One important note is that in Node we typically use asynchronous operations when interacting with the file system. This ensures that our servers continue to run and handle new requests even if the file system is busy (remember, only a single file can be read from the hard drive at a time!). Asynchronous functions will take some getting used to, but they are key in creating Node web servers that can scale well.

GOTCHA: While Posix has long been the basis of file system operations across many operating systems, this has not been the case in Windows. Occasionally, fs commands work slightly differently, perform poorly, or are unavailable in Windows - the documentation usually calls these issues out, so read it carefully.

Listing the Contents of a Directory

If we’re going to algorithmically serve images stored on a server, one of the first steps we need to take is to identify what files exist there. In most cases, we’ll want to isolate the files we intend to serve in a separate directory - in our case, let’s use a subdirectory of the working directory, images. We can use fs.readdir() to retrieve an array of all the items in the directory:

var fs = require(‘fs’); fs.readdir(‘images’, function(err, items) { if(err) { console.error(err); return; } console.log(items); });

The readdir() method follows the same pattern we’ve seen in other asynchronous Node functions - it passes a (possible) error and the result of the request to a callback. In this case, the result is an array of directory items, which we are then writing to the console.

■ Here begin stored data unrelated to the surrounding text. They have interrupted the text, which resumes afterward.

/-- A bite advance, at a stand in PRESENT or in a dropout that the pulse does not confirm, whose measurer then advances
(R44, R49, R51). One that the tracker ignores, outside the active set, in IDLE or ARMED, or at a stand without strip or in a
state that moves none, or that drains an empty exit span, touches the length counts alone (R72). One at a stand in THREAD,
ROLL or TRIPPED with strip in it moves the strip (R45, R72). With a stand downstream: the bite's record is stamped, a
TRIPPED stand's with TRIP and no est_h, and pushed onto the span out of the stand; a full span gives up its oldest record
LOST, and a record toward a tail-marked stand is retired DISCARDED (R62, R64, R73, R74, R76). The bite is then refilled: at
the first active stand by an allocation, and behind its tail mark not at all; at any other by the oldest record of the span
into it; nothing else that the tracker holds changes (R59, R70, R73). The counts of the two spans then raise LOOP_PULL,
LOOP_GROW and HEAD_OVERDUE (R63, R146, R147), in ascending position (the model's choice, log 17). At the last stand the push
brings the oldest record to the exit gauge from an exit span at N_x, and none from a shorter one (R73, R77). At a stand in
THREAD the lock count advances, and at the lock delay a usable estimate locks the stand on (R98, R118), where no record that
the advance creates, at a span or at the exit gauge, opens the stand first. That the measurer's step is the E that was in force
as the pulse came, also where the advance brings mill empty and a swap, is the model's choice (log 16). -/
def Obligations.BiteAdvancePushesAndRefills : Prop :=
  ∀ (k : Stand) (r : StandRecord) (edge : PulseEdge) (p : Presence) (s : State), Running s → edge.dir = true →
    200 ≤ edge.sinceNs → s.record k = some r → r.lSeg * 1000000 ≤ vget s.plu.acc k + r.e →
    ((s.presence k).state ≠ .dropout ∧ p = s.presence k ∨
      (s.presence k).state = .dropout ∧ (s.presence k).measurer + r.e < r.tConf * 1000000 ∧
        p = { state := .dropout, measurer := (s.presence k).measurer + r.e }) →
    ((s.seq k).state ≠ .thread →
      (s.inSet k = false ∨ s.stk.mill = .idle ∨ s.stk.mill = .armed ∨
        (s.isLast k = false ∨ vget s.stk.tailMarks k = false) ∧
          (s.stripPresent k = false ∨ (s.seq k).state ≠ .roll ∧ (s.seq k).state ≠ .tripped) ∨
        s.isLast k = true ∧ vget s.stk.tailMarks k = true ∧ s.stk.mill = .rolling ∧ s.span exitSpan = []) →
      exec (.encoderPulse k edge) s =
        .next { s with
          plu := { s.plu with
            acc := vset s.plu.acc k (vget s.plu.acc k + r.e - r.lSeg * 1000000), pres := vset s.plu.pres k p } }) ∧
    (s.inSet k = true → s.stripPresent k = true →
      ∃ t, exec (.encoderPulse k edge) s = .next t ∧ t.presence k = p ∧
        (s.stk.mill ≠ .tailout → vget t.plu.acc k = vget s.plu.acc k + r.e - r.lSeg * 1000000) ∧
        (∀ (d : Stand) (out : List Segment × Option Segment) (rest : Tracker),
          s.isLast k = false → s.nextActive k = some d →
          ((s.seq k).state = .thread ∨ (s.seq k).state = .roll ∨ (s.seq k).state = .tripped) →
          (s.stk.mill = .rolling ∨
            s.stk.mill = .tailout ∧ vget s.stk.tailMarks d = false ∧ vget s.stk.bites k ≠ none) →
          s.stk.ring.length ≤ 32 →
          out = pushStep k d (vget s.stk.bites k) s →
          rest =
            { s.stk with
              bites := t.stk.bites, spans := t.stk.spans, ring := t.stk.ring, retired := t.stk.retired } →
          (∀ j, t.span j =
            if j = spanInto d then out.1
            else if j = spanInto k ∧ s.isFirst k = false then (s.span j).tail
            else s.span j) ∧
          (out.2 = none → t.stk.ring = s.stk.ring ∧ t.stk.retired = s.stk.retired) ∧
          (∀ g, out.2 = some g →
            t.stk.ring = (s.stk.ring ++ [g]).drop (s.stk.ring.length - 31) ∧
              t.stk.retired = min 65535 (s.stk.retired + 1)) ∧
          (∀ j, j ≠ k → vget t.stk.bites j = vget s.stk.bites j) ∧
          (s.isFirst k = false → vget t.stk.bites k = (s.span (spanInto k)).head? ∧ t.stk = rest) ∧
          (s.isFirst k = true → vget s.stk.tailMarks k = true → vget t.stk.bites k = none ∧ t.stk = rest) ∧
          (s.isFirst k = true → vget s.stk.tailMarks k = false →
            ∃ g, AllocatedAt s.stk.coil k s g ∧ vget t.stk.bites k = some g ∧
              t.stk =
                { rest with
                  nextSeg := if g.seg < 65535 then g.seg + 1 else 1
                  lastAlloc := g.seg
                  allocated := min 65535 (s.stk.allocated + 1) })) ∧
        (∀ d g, s.activeSet.Pairwise (· < ·) → s.isLast k = false → s.nextActive k = some d →
          vget s.stk.tailMarks d = false → s.stk.mill = .rolling →
          ((s.seq k).state = .thread ∨ (s.seq k).state = .roll ∨ (s.seq k).state = .tripped) →
          vget s.stk.bites k = some g → (s.span (spanInto d)).length < 24 →
          (∀ j e, s.isFirst k = false → (s.seq k).state = .roll → s.prevActive k = some j → (s.seq j).state = .roll →
            s.spanEntry k = some e → s.span (spanInto k) ≠ [] →
            ((s.span (spanInto k)).length : Int) - 1 < (e.n : Int) - e.t → s.recordOf (.stand .loopPull k) = none →
            ∃ q, t.recordOf (.stand .loopPull k) = some q ∧ q.action = vget s.sch.config.actions 9 ∧ q.occ = 1) ∧
          ((s.seq k).state ≠ .roll ∨ s.isFirst k = true ∨ s.span (spanInto k) = [] ∨
              (∀ e, s.spanEntry k = some e →
                (s.span (spanInto k)).length - 1 ≤ e.n + e.t ∧ e.n ≤ (s.span (spanInto k)).length - 1 + e.t) →
            ∀ e, s.spanEntry d = some e →
              ((s.seq k).state = .roll → (s.seq d).state = .roll → e.n + e.t < (s.span (spanInto d)).length + 1 →
                s.recordOf (.stand .loopGrow d) = none →
                ∃ q, t.recordOf (.stand .loopGrow d) = some q ∧ q.action = vget s.sch.config.actions 8 ∧ q.occ = 1) ∧
              ((s.seq d).state = .ready → s.stripPresent d = false →
                e.n + e.h ≤ (s.span (spanInto d)).length + 1 → s.recordOf (.stand .headOverdue d) = none →
                ∃ q, t.recordOf (.stand .headOverdue d) = some q ∧ q.action = vget s.sch.config.actions 7 ∧
                  q.occ = 1))) ∧
        (∀ m g new, s.activeSet.Pairwise (· < ·) → s.isLast k = true → vget s.stk.tailMarks k = false →
          s.stk.mill = .rolling →
          ((s.seq k).state = .thread ∨ (s.seq k).state = .roll ∨ (s.seq k).state = .tripped) →
          vget s.stk.bites k = some g → new = stampOf k s (decide ((s.seq k).state = .tripped)) g →
          s.millRec = some m → m.nX < 24 → s.stk.ring.length ≤ 32 →
          ((s.span exitSpan).length < m.nX →
            t.span exitSpan = s.span exitSpan ++ [new] ∧ t.stk.ring = s.stk.ring ∧ t.stk.retired = s.stk.retired ∧
              t.stk.hold = s.stk.hold) ∧
          (∀ old rest, s.span exitSpan = old :: rest → rest.length + 1 = m.nX →
            (∀ q, s.recordOf .exitStale = some q → q.state ≠ .acked) →
            ExitArrival old m r.hTgt s t ∧ t.span exitSpan = rest ++ [new]) ∧
          (s.isFirst k = false →
            vget t.stk.bites k = (s.span (spanInto k)).head? ∧ t.span (spanInto k) = (s.span (spanInto k)).tail) ∧
          (s.isFirst k = true →
            (s.span exitSpan).length < m.nX ∨ (s.chan 25).state = .fresh ∨ vget s.sch.config.actions 11 = .note ∨
              vget s.sch.config.actions 11 = .freeze →
            ∃ g, AllocatedAt s.stk.coil k s g ∧ vget t.stk.bites k = some g ∧ t.stk.lastAlloc = g.seg ∧
              t.stk.nextSeg = (if g.seg < 65535 then g.seg + 1 else 1) ∧
              t.stk.allocated = min 65535 (s.stk.allocated + 1))) ∧
        ((s.seq k).state = .thread → s.activeSet.Pairwise (· < ·) →
          (NoSpanTrip s ∨ s.isLast k = true ∨ (∀ d, s.nextActive k = some d → (s.seq d).state ≠ .ready)) →
          (s.isLast k = false ∨ (s.chan 25).state = .fresh ∨ vget s.sch.config.actions 11 = .note ∨
            vget s.sch.config.actions 11 = .freeze ∨
            vget s.stk.tailMarks k = false ∧ (∃ m, s.millRec = some m ∧ (s.span exitSpan).length < m.nX)) →
          (s.gap k).lockCount < r.lockDelay →
          (t.gap k).lockCount = (s.gap k).lockCount + 1 ∧
          (∀ h, (s.gap k).lockCount + 1 = r.lockDelay → (s.gap k).hGm = some h → (s.gap k).stale = false →
            (t.seq k).state = .roll ∧ (t.gap k).locked = true ∧ (t.gap k).hLock = h ∧
              (t.gap k).sRefLock = (s.gap k).sRef) ∧
          ((s.gap k).lockCount + 1 < r.lockDelay ∨ (s.gap k).hGm = none ∨ (s.gap k).stale = true →
            (t.seq k).state = .thread ∧ (t.gap k).locked = (s.gap k).locked)))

GOTCHA: Not all of the items in a directory are going to be files in the traditional sense - Posix filesystems also use symbolic links - a kind of reference that points to a file in another location (similar to shortcuts in Windows), and occasionally the special symbols “.” and “..” (meaning this directory and up one directory) will show up (they are supposed to be filtered by readdir() but they have occasionally shown up in certain builds of Node).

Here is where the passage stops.